Yesterday, Petrobras announced the discovery of hydrocarbons in the ultra-deep waters of the Potiguar Basin in Brazil. The well, named Anhangá, found hydrocarbons in turbidite reservoir sands of Albian age. Specific mention was made by the operator – who holds a 100% stake in the block where the well was drilled – that the find is significant considering the exploration success in the Suriname-Guyana Basin. That is why we plotted both areas on one map, showing the distance between the two.
And as the map clearly shows, the distance between the two areas is significant and amounts to around 2,600 km. Yet, given the age of the find in Brazil, which is only a little older than most of the discoveries in the Suriname-Guyana Basin, the similar depositional facies of the reservoir and the overall setting along the margin, it is not strange to see some excitement following the news release.
The Potiguar Basin is located at the far eastern end of the Brazilian Equatorial Margin, which correlates to the West African Equatorial Margin and the Benin Basin on the opposite side of the Atlantic. The basin has a rich history of oil exploration and production in both the onshore and shallow waters, and is probably the most densely drilled area (onshore) that is shown on the map. In that sense, there is a clear difference with the Suriname-Guyana Basin, where onshore exploration has never taken off to the same extent except from a few discoveries in Suriname. However, very little is known about the offshore deep and ultra-deep water areas of the Potiguar Basin.
Three source rocks
In a paper published in the Journal of South American Earth Sciences in 2021 about the exploration plays of the Potiguar Basin in Brazil, the authors write that deep and ultra-deep waters of the area represent one of the most important frontier basins on the Brazilian Equatorial Margin, especially after the discoveries made on the West Africa conjugate margin (Jubilee, Tweneboa).

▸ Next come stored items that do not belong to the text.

-- ==== Sys2Proof/Machine/Colls.lean ====
section
/-! DEFINITION. Collectives (R371 to R376, R378). A block is what one rank owns: a shard of the reduction, or a member's bytes. Each
algorithm moves a block along its own tree of the members (R374, log 40). -/
namespace Sys2Proof.Machine

def collOf (s : State) (id : Nat) : Option Coll := s.duc.colls.find? (fun c => c.id == id)

def setColl (s : State) (c : Coll) : State :=
  { s with duc.colls := s.duc.colls.map (fun x => if x.id = c.id then c else x) }

/-- Changes of an active collective. -/
def modColl (s : State) (id : Nat) (f : Coll → Coll) : State :=
  { s with duc.colls := s.duc.colls.map (fun x => if x.id = id then f x else x) }

/-! ### Descriptors (R371, R373, R374) -/

def collMembers (b : List Byte) : List Nat := (List.range (fieldN b 10 2)).map (fun k => fieldN b (64 + 2 * k) 2)

def isReduce (op : Nat) : Bool := decide (op ≤ 1)

/-- CRC-32 over bytes 0 to 11, 32 to 39, 48 to 53 and the member list (R373). -/
def collSignature (b : List Byte) : BitVec 32 :=
  crc32 (slice b 0 12 ++ slice b 32 8 ++ slice b 48 6 ++ slice b 64 (2 * fieldN b 10 2))

def parseColl (b : List Byte) : Coll :=
  { id := fieldN b 0 4, op := fieldN b 4 1, alg := fieldN b 5 1, red := fieldN b 6 1, ordered := bit (fieldN b 7 1) 0, part := fieldN b 8 1,
    lines := fieldN b 12 4, src := fieldN b 16 8, dst := fieldN b 24 8, len := fieldN b 32 8, pieces := fieldN b 40 4, seq := fieldN b 44 4,
    total := fieldN b 48 4, root := fieldN b 52 2, startTally := fieldN b 54 2, startTarget := BitVec.ofNat 32 (fieldN b 56 4),
    doneTally := fieldN b 60 2, members := collMembers b, signature := collSignature b }

/-- A tally field of a descriptor: a tally, or 0xFFFF. -/
def tallyField (n : Nat) : Bool := decide (n < 16384) || n == 0xFFFF

/-- A descriptor that R371 or R374 forbids. -/
def collBad (s : State) (c : Coll) : Bool :=
  let m := c.members.length
  c.id == 0 || decide (c.op > 3) || decide (c.alg > 2) || (isReduce c.op && (c.red == 0 || decide (c.red > 11))) || (!isReduce c.op && c.red != 0) ||
    decide (c.part > 3) || decide (m < 2) || decide (m > 4096) || c.len == 0 || c.len % (64 * m) != 0 || c.pieces == 0 || decide (c.pieces > 65535) ||
    (!c.ordered && c.pieces != 1) || (c.ordered && (c.alg != 2 || c.total == 0 || decide (c.total > 65535))) || (c.op == 3 && decide (c.root ≥ m)) ||
    !tallyField c.startTally || !tallyField c.doneTally || c.src % 64 != 0 || c.dst % 64 != 0 || !isDpa c.src || !isDpa c.dst ||
    c.members.any (fun i => decide (i > 4095)) || !c.members.Nodup || !c.members.contains (ownIndex s) || (collOf s c.id).isSome

/-- Rank of a device in a collective. -/
def rankOf (c : Coll) (i : Nat) : Nat := (indexOf? (· == i) c.members).getD 0

def shardLen (c : Coll) : Nat := c.len / c.members.length

/-- Where rank r's shard of the reduction lies in a destination: all of it is rank r's in REDUCE_SCATTER (R372). -/
def shardDst (c : Coll) (r : Nat) : Nat := if c.op = 0 then c.dst + r * shardLen c else c.dst

/-- Requester of a collective's own accesses: the partition of its buffers, unregulated (R371, log 40). -/
def collRq (c : Coll) : Requester := .part c.part

/-! ### Aborting (R378) -/

def remoteOfColl (id : Nat) (r : Remote) : Bool := r.use == .coll id

/-- Messages of the collective that are queued on a link are discarded, and no answer to a request of it is awaited. -/
def dropCollMsgs (s : State) (id : Nat) : State :=
  let tags := (s.duc.remotes.filter (remoteOfColl id)).map (fun r => r.tag)
  let mine (m : Msg) : Bool :=
    (m.source == ownIndex s && decide (m.op < 0x10) && tags.contains m.tag) || (m.op == 0x23 && fieldN m.fields 0 4 == id)
  { s with duc.remotes := s.duc.remotes.filter (fun r => !remoteOfColl id r),
           duc.links := s.duc.links.map (fun (k, x) => (k, { x with tx := x.tx.filter (fun m => !mine m) })) }

/-- The completion tally rises by 1 (R375). -/
def collSignal (s : State) (c : Coll) : State :=
  if c.doneTally = 0xFFFF then s else tallySignalAs s c.doneTally 1 false 0x9000 (some c.part)

/-- The collective is over: its context and what is known of it go. -/
def forgetColl (s : State) (c : Coll) : State :=
  let s1 := match c.ctx with | some i => dropCtx s i | none => s
  { s1 with duc.colls := s1.duc.colls.filter (fun x => x.id != c.id), duc.readySeen := s1.duc.readySeen.filter (fun e => e.1 != c.id) }

def rememberAbort (s : State) (id status : Nat) : State :=
  { s with duc.aborted := lastN 64 (s.duc.aborted ++ [(id, BitVec.ofNat 16 status)]) }

/-- An active collective is aborted with a status; `received` when a COLL_ABORT told of it. -/
def collAbort (s : State) (id status origin : Nat) (received : Bool) : State :=
  match collOf s id with
  | none => s
  | some c =>
    let s1 := rememberAbort (forgetColl (dropCollMsgs s id) c) id status
    let s2 := if received then s1 else floodOwn s1 0x24 (leBytes 4 id ++ leBytes 2 status ++ leBytes 2 origin)
    post (collSignal (finishWait s2 (.collective id) status []) c) 0x0A03 0xFF (leBytes 4 id ++ leBytes 2 status ++ leBytes 2 origin) false

/-- An abort that this device begins. -/
def collFail (s : State) (id status : Nat) : State := collAbort s id status (ownIndex s) false

/-! ### The tree of a block (R374) -/

/-- The number of a rank in the binary tree rooted at a rank, and the rank of a number. -/
def treeSlot (m root r : Nat) : Nat := (r + m - root) % m
def treeRank (m root v : Nat) : Nat := (v + root) % m

/-- The child of node `v` under which node `w` lies. -/
def childToward : Nat → Nat → Nat → Option Nat
  | 0, _, _ => none
  | fuel + 1, v, w => if w ≤ v then none else if (w - 1) / 2 = v then some w else childToward fuel v ((w - 1) / 2)

/-- The rank next to `own` on the way to `b` in the binary tree by rank. -/
def treeHop (m root own b : Nat) : Nat :=
  let v := treeSlot m root own
  treeRank m root (match childToward 13 v (treeSlot m root b) with | some c => c | none => (v - 1) / 2)

/-- Where a member sends what it has of the block of rank `b`: RING to the next rank, TREE along the binary tree rooted at rank 0 or at the
root, DIRECT straight to its owner. The partial shards of REDUCE_SCATTER have no place on the way and go straight too (log 40). -/
def toward (c : Coll) (b own : Nat) : Nat :=
  if c.op = 1 ∨ c.alg = 2 then b
  else if c.alg = 0 then (own + 1) % c.members.length
  else treeHop c.members.length (if c.op = 3 then c.root else 0) own b

/-- Ranks that send their part of a block to this one. -/
def feeders (c : Coll) (b own : Nat) : List Nat :=
  (List.range c.members.length).filter (fun r => r != b && r != own && toward c b r == own)

/-- Ranks to which this one passes a finished block. -/
def heirs (c : Coll) (b own : Nat) : List Nat :=
  if c.alg = 0 ∧ c.op ≠ 1 then (let n := (own + 1) % c.members.length; if n = b then [] else [n]) else feeders c b own

/-- Whether a shard is combined in this member's own memory: its own, and one of which others send it their part. -/
def combines (c : Coll) (b own : Nat) : Bool := b == own || !(feeders c b own).isEmpty

/-- Granules of a block that are still to come, after `n` of them. -/
def taken (m : Map Nat) (b n : Nat) : Map Nat := mput m b (mget 0 m b - n)

/-- Rank of this member. -/
def ownRank (s : State) (c : Coll) : Nat := rankOf c (ownIndex s)

/-- The block that lies at an address of the destination. -/
def collBlock (s : State) (c : Coll) (dpa : Nat) : Nat :=
  match c.op with
  | 0 => (dpa - c.dst) / shardLen c
  | 1 => ownRank s c
  | 2 => (dpa - c.dst) / c.len
  | _ => c.root

/-- What the first phase sends, each block with the rank it goes to. -/
def firstTasks (s : State) (c : Coll) : List (Nat × Nat) :=
  let own := ownRank s c
  let all := List.range c.members.length
  if isReduce c.op then (all.filter (· != own)).map (fun b => (b, toward c b own))
  else ((if c.op = 2 then all else [c.root]).map (fun b => (heirs c b own).map (fun r => (b, r)))).flatten

/-- What the gather phase of ALL_REDUCE sends. -/
def gatherTasks (s : State) (c : Coll) : List (Nat × Nat) :=
  if c.op = 0 then ((List.range c.members.length).map (fun b => (heirs c b (ownRank s c)).map (fun r => (b, r)))).flatten else []

/-- Whether the block of a task is at hand: a part that is not combined here or is complete, this member's own bytes, or bytes that have
arrived. -/
def firstAtHand (s : State) (c : Coll) (b : Nat) : Bool :=
  if isReduce c.op then !combines c b (ownRank s c) || mget 0 c.expect b == 0 else b == ownRank s c || mget 0 c.expectW b == 0

def gatherAtHand (s : State) (c : Coll) (b : Nat) : Bool := if b = ownRank s c then c.reduced else mget 0 c.expectW b == 0

/-! ### Completion (R375) -/

/-- Whether the member's own shard holds the whole reduction: its context is complete, or every contribution has arrived. -/
def shardReduced (s : State) (c : Coll) : Bool :=
  match c.ctx with
  | some i => match mfind s.ari.ctxs i with | some x => ctxComplete x && !s.ari.aside.any (fun b => match b.con.order with | some (j, _) => j == i | none => false) | none => true
  | none => mget 0 c.expect (ownRank s c) == 0

/-- Whether every message of a collective has been sent. -/
def allSent (s : State) (c : Coll) : Bool := (firstTasks s c).all c.sent.contains && (gatherTasks s c).all c.gsent.contains

def collComplete (s : State) (c : Coll) : Bool :=
  c.begun && (!isReduce c.op || (c.reduced && shardReduced s c)) && c.expectW.all (fun e => e.2 == 0) && c.unanswered == 0 && allSent s c

/-- A collective whose destination is complete and whose messages are answered ends, and its tally rises by 1. -/
def collFinish (s : State) (id : Nat) : State :=
  match collOf s id with
  | none => s
  | some c =>
    if !collComplete s c then s
    else collSignal (finishWait (forgetColl s c) (.collective id) (if c.poisoned then St.poisoned else St.ok) []) c

/-! ### Data (R372 to R374) -/

/-- What one request of a collective says, or that nothing was sent (R359). -/
def collSent (s : State) (id st : Nat) (poison : Bool) : Nat × State :=
  if st = St.ok then (St.ok, modColl s id (fun c => { c with unanswered := c.unanswered + 1, poisoned := c.poisoned || poison })) else (st, s)

/-- Copies of granules to a member at a DPA, three to a message. -/
def collWrites (s : State) (c : Coll) (dest dpa : Nat) (l : List (List Byte × Bool)) : Nat × State :=
  ((chunks 3 l).zipIdx).foldl (fun (st, s) (g, i) =>
    if st ≠ St.ok then (st, s)
    else
      let p := BitVec.ofNat 3 (maskOf ((g.zipIdx.filter (fun e => e.1.2)).map Prod.snd))
      let (st1, s1) := requestPeer s 2 dest c.part (leBytes 6 (dpa + 192 * i)) (some (zeros 12 ++ leBytes 4 c.id)) (g.map Prod.fst) p (.coll c.id) 0
      collSent s1 c.id st1 (p != 0)) (St.ok, s)

/-- Sequence of piece k, where the collective is ordered. -/
def pieceOrder (c : Coll) (ctx k : Nat) : Option (Nat × Nat) := if c.ordered then some (ctx, c.seq + k) else none

/-- Granules of shard b contributed at the member of rank r: a peer's memory, or this device's own. -/
def collContrib (s : State) (c : Coll) (b r : Nat) (order : Bool → Option (Nat × Nat)) (l : List (List Byte × Bool)) : Nat × State :=
  let dest := c.members.getD r 0
  let own := dest == ownIndex s
  (l.zipIdx).foldl (fun (st, s) (g, i) =>
    if st ≠ St.ok then (st, s)
    else
      let con : Contribution :=
        { dpa := shardDst c b + 64 * i, op := c.red, mask := BitVec.allOnes 32, operand := g.1, poison := g.2, order := order own }
      if own then
        match contribute s (collRq c) con 1 with
        | (st1, _, s2) => (if st1 = St.poisoned then St.ok else st1,
            modColl s2 c.id (fun c => { c with expect := taken c.expect b 1, poisoned := c.poisoned || g.2 || st1 == St.poisoned }))
      else
        let (st1, s2) := contribPeer s dest c.part con con.dpa c.id (.coll c.id)
        collSent s2 c.id st1 g.2) (St.ok, s)

/-- Every piece's shard b goes from the source to the member of rank r. -/
def collShard (s : State) (c : Coll) (b r : Nat) : Nat × State :=
  (List.range c.pieces).foldl (fun (st, s) k =>
    if st ≠ St.ok then (st, s)
    else
      match readGranules s (collRq c) (c.src + k * c.len + b * shardLen c) (shardLen c) 1 with
      | (st1, l, s1) =>
        if st1 ≠ St.ok then (st1, s1) else collContrib s1 c b r (fun own => pieceOrder c (if own then c.ctx.getD 0 else 0) k) l) (St.ok, s)

/-- What this member has combined of shard b goes on as one partial result. -/
def collPartial (s : State) (c : Coll) (b r : Nat) : Nat × State :=
  match readGranules s (collRq c) (shardDst c b) (shardLen c) 1 with
  | (st, l, s1) => if st ≠ St.ok then (st, s1) else collContrib s1 c b r (fun _ => none) l

/-- Bytes that lie at one address of every destination, copied to the member of rank r. -/
def collCopy (s : State) (c : Coll) (r src dst len : Nat) : Nat × State :=
  match readGranules s (collRq c) src len 1 with
  | (st, l, s1) => if st ≠ St.ok then (st, s1) else collWrites s1 c (c.members.getD r 0) dst l

/-- A task of the first phase: a part of a shard, this member's bytes, or those of another that it passes on. -/
def collFirst (s : State) (c : Coll) (t : Nat × Nat) : Nat × State :=
  if isReduce c.op then (if combines c t.1 (ownRank s c) then collPartial s c t.1 t.2 else collShard s c t.1 t.2)
  else
    let dst := if c.op = 2 then c.dst + t.1 * c.len else c.dst
    collCopy s c t.2 (if t.1 = ownRank s c then c.src else dst) dst c.len

/-- A task of the gather phase: a reduced shard. -/
def collGather (s : State) (c : Coll) (t : Nat × Nat) : Nat × State := collCopy s c t.2 (shardDst c t.1) (shardDst c t.1) (shardLen c)

/-- Whether data may go to a rank: its COLL_READY has arrived (R373). -/
def readyRank (c : Coll) (r : Nat) : Bool := c.ready.contains (c.members.getD r 0)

Three source rock intervals were identified by the authors; Late Berriasian-early Barremian lacustrine shales, Aptian-Albian evaporitic marine shales and Cenomanian-Turonian deep water marine shales. A maximum TOC of 21% was measured in the Aptian-Albian source rocks, which classifies these as the most promising. Combined with the fact that these are thermally mature in the area as the authors write, it may not be too much of a surprise to have found hydrocarbons in the Anhangá well given that the reservoirs are of the same age and are probably very close to the source rock.